I have a large dataset and I need to count the total occurrences of “no” across multiple columns.
The dataset looks like this:
id = c(1,2,3,4,5,6,7,8)
trat = c("a","b","a","b","a","b","a","b")
var1 = c("no","no","no","no","yes",NA,NA,"no")
var2 = c("yes","yes","no","no","yes","no",NA,"no")
df = data.frame(id,trat,var1,var2)
Resulting the following table:
id trat var1 var2
1 1 a no yes
2 2 b no yes
3 3 a no no
4 4 b no no
5 5 a yes yes
6 6 b <NA> no
7 7 a <NA> <NA>
8 8 b no no
The result I want to achieve is the following:
id trat var1 var2 count_no
1 1 a no yes 1
2 2 b no yes 1
3 3 a no no 2
4 4 b no no 2
5 5 a yes yes 0
6 6 b <NA> no 1
7 7 a <NA> <NA> 0
8 8 b no no 2
How can I do that?
Thanks!
0
An approach using across
and rowSums
library(dplyr)
df %>%
mutate(count_no = rowSums(across(var1:var2, ~ .x == "no"), na.rm=T))

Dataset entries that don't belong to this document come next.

@[simp] theorem coreOp_keeps (s : State) (x : SideId) (n : Nat) (args : Nat × Nat) (f : Side → Side) :
    (coreOp s x n args f).pending = s.pending ∧ (coreOp s x n args f).variant = s.variant ∧ (coreOp s x n args f).c.lt = s.c.lt := by
  unfold coreOp
  repeat' (first | (simp; done) | split | simp)

@[simp] theorem tableCmd_keeps (s : State) (x : SideId) (strand : Nat) (code : Nat) (unit : Nat) (f : Side → List Byte → Nat × List Byte × Side) :
    (tableCmd s x strand code unit f).pending = s.pending ∧ (tableCmd s x strand code unit f).variant = s.variant ∧ (tableCmd s x strand code unit f).c.lt = s.c.lt := by
  unfold tableCmd
  repeat' (first | (simp; done) | split | simp)

@[simp] theorem camCmd_keeps (s : State) (x : SideId) (strand : Nat) (code : Nat) (f : Side → List Byte → Nat × List Byte × Side) :
    (camCmd s x strand code f).pending = s.pending ∧ (camCmd s x strand code f).variant = s.variant ∧ (camCmd s x strand code f).c.lt = s.c.lt := by
  unfold camCmd
  repeat' (first | (simp; done) | split | simp)

@[simp] theorem ibeLoad_keeps (s : State) (a : IbeArgs) :
    (ibeLoad s a).pending = s.pending ∧ (ibeLoad s a).variant = s.variant ∧ (ibeLoad s a).c.lt = s.c.lt := by
  unfold ibeLoad
  repeat' (first | (simp; done) | split | simp)

@[simp] theorem ibeFinish_keeps (s : State) (cause : Nat) :
    (ibeFinish s cause).pending = s.pending ∧ (ibeFinish s cause).variant = s.variant ∧ (ibeFinish s cause).c.lt = s.c.lt := by
  unfold ibeFinish
  repeat' (first | (simp; done) | split | simp)

@[simp] theorem ibeLoaded_keeps (s : State) :
    (ibeLoaded s).pending = s.pending ∧ (ibeLoaded s).variant = s.variant ∧ (ibeLoaded s).c.lt = s.c.lt := by
  unfold ibeLoaded
  repeat' (first | (simp; done) | split | simp)

@[simp] theorem ibeStopDue_keeps (s : State) :
    (ibeStopDue s).pending = s.pending ∧ (ibeStopDue s).variant = s.variant ∧ (ibeStopDue s).c.lt = s.c.lt := by
  unfold ibeStopDue
  repeat' (first | (simp; done) | split | simp)

@[simp] theorem symServe_keeps (s0 : State) :
    (symServe s0).pending = s0.pending ∧ (symServe s0).variant = s0.variant ∧ (symServe s0).c.lt = s0.c.lt := by
  unfold symServe
  repeat' (first | (simp; done) | split | simp)

@[simp] theorem reportAdd_keeps (s : State) :
    (reportAdd s).pending = s.pending ∧ (reportAdd s).variant = s.variant ∧ (reportAdd s).c.lt = s.c.lt := by
  unfold reportAdd
  dsimp only
  repeat' (first | (simp; done) | split | simp)

@[simp] theorem imageCmd_keeps (s : State) (x : SideId) (strand : Nat) (code : Nat) (f : Side → List Byte → Nat × List Byte × Side) :
    (imageCmd s x strand code f).pending = s.pending ∧ (imageCmd s x strand code f).variant = s.variant ∧ (imageCmd s x strand code f).c.lt = s.c.lt := by
  unfold imageCmd
  repeat' (first | (simp; done) | split | simp)

@[simp] theorem keyCmd_keeps (s : State) (x : SideId) (strand : Nat) (code : Nat) (f : Side → List Byte → Nat × List Byte × Side) :
    (keyCmd s x strand code f).pending = s.pending ∧ (keyCmd s x strand code f).variant = s.variant ∧ (keyCmd s x strand code f).c.lt = s.c.lt := by
  unfold keyCmd
  repeat' (first | (simp; done) | split | simp)

@[simp] theorem bootSide_keeps (s : State) (x : SideId) (keepRoot : Bool) :
    (bootSide s x keepRoot).pending = s.pending ∧ (bootSide s x keepRoot).variant = s.variant ∧ (bootSide s x keepRoot).c.lt = s.c.lt := by
  unfold bootSide
  repeat' (first | (simp; done) | split | simp)

@[simp] theorem startSide_keeps (s : State) (x : SideId) (run : Nat) :
    (startSide s x run).pending = s.pending ∧ (startSide s x run).variant = s.variant ∧ (startSide s x run).c.lt = s.c.lt := by
  unfold startSide
  repeat' (first | (simp; done) | split | simp)

@[simp] theorem bootFails_keeps (s : State) (x : SideId) :
    (bootFails s x).pending = s.pending ∧ (bootFails s x).variant = s.variant ∧ (bootFails s x).c.lt = s.c.lt := by
  unfold bootFails
  repeat' (first | (simp; done) | split | simp)

@[simp] theorem trySlot_keeps (s : State) (x : SideId) (factory : Bool) :
    (trySlot s x factory).pending = s.pending ∧ (trySlot s x factory).variant = s.variant ∧ (trySlot s x factory).c.lt = s.c.lt := by
  unfold trySlot
  repeat' (first | (simp; done) | split | simp)

@[simp] theorem tryHostImage_keeps (s : State) (x : SideId) :
    (tryHostImage s x).pending = s.pending ∧ (tryHostImage s x).variant = s.variant ∧ (tryHostImage s x).c.lt = s.c.lt := by
  unfold tryHostImage
  dsimp only
  repeat' (first | (simp; done) | split | simp)

@[simp] theorem commonsEnable_keeps (s : State) :
    (commonsEnable s).pending = s.pending ∧ (commonsEnable s).variant = s.variant ∧ (commonsEnable s).c.lt = s.c.lt := by
  unfold commonsEnable
  repeat' (first | (simp; done) | split | simp)

@[simp] theorem firstGrant_keeps (s : State) (tgt : SideId) :
    (firstGrant s tgt).pending = s.pending ∧ (firstGrant s tgt).variant = s.variant ∧ (firstGrant s tgt).c.lt = s.c.lt := by
  unfold firstGrant
  repeat' (first | (simp; done) | split | simp)

@[simp] theorem tryGrant_keeps (s : State) :
    (tryGrant s).pending = s.pending ∧ (tryGrant s).variant = s.variant ∧ (tryGrant s).c.lt = s.c.lt := by
  unfold tryGrant
  repeat' (first | (simp; done) | split | simp)

@[simp] theorem verifyImage_keeps (s : State) (x : SideId) (factory : Bool) :
    (verifyImage s x factory).pending = s.pending ∧ (verifyImage s x factory).variant = s.variant ∧ (verifyImage s x factory).c.lt = s.c.lt := by
  unfold verifyImage
  repeat' (first | (simp; done) | split | simp)

@[simp] theorem leave_keeps (s : State) (x : SideId) :
    (leave s x).pending = s.pending ∧ (leave s x).variant = s.variant ∧ (leave s x).c.lt = s.c.lt := by
  unfold leave
  repeat' (first | (simp; done) | split | simp)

id trat var1 var2 count_no
1 1 a no yes 1
2 2 b no yes 1
3 3 a no no 2
4 4 b no no 2
5 5 a yes yes 0
6 6 b <NA> no 1
7 7 a <NA> <NA> 0
8 8 b no no 2
This is not a tidyverse solution, but:
df$count_no <- apply(df[,c("var1", "var2")], 1,
function(x) sum(x=="no", na.rm= TRUE))
seems to work fine … in tidyverse, try
df |>
dplyr::rowwise() |>
dplyr::mutate(count_no = sum(c(var1,var2)=="no", na.rm = TRUE))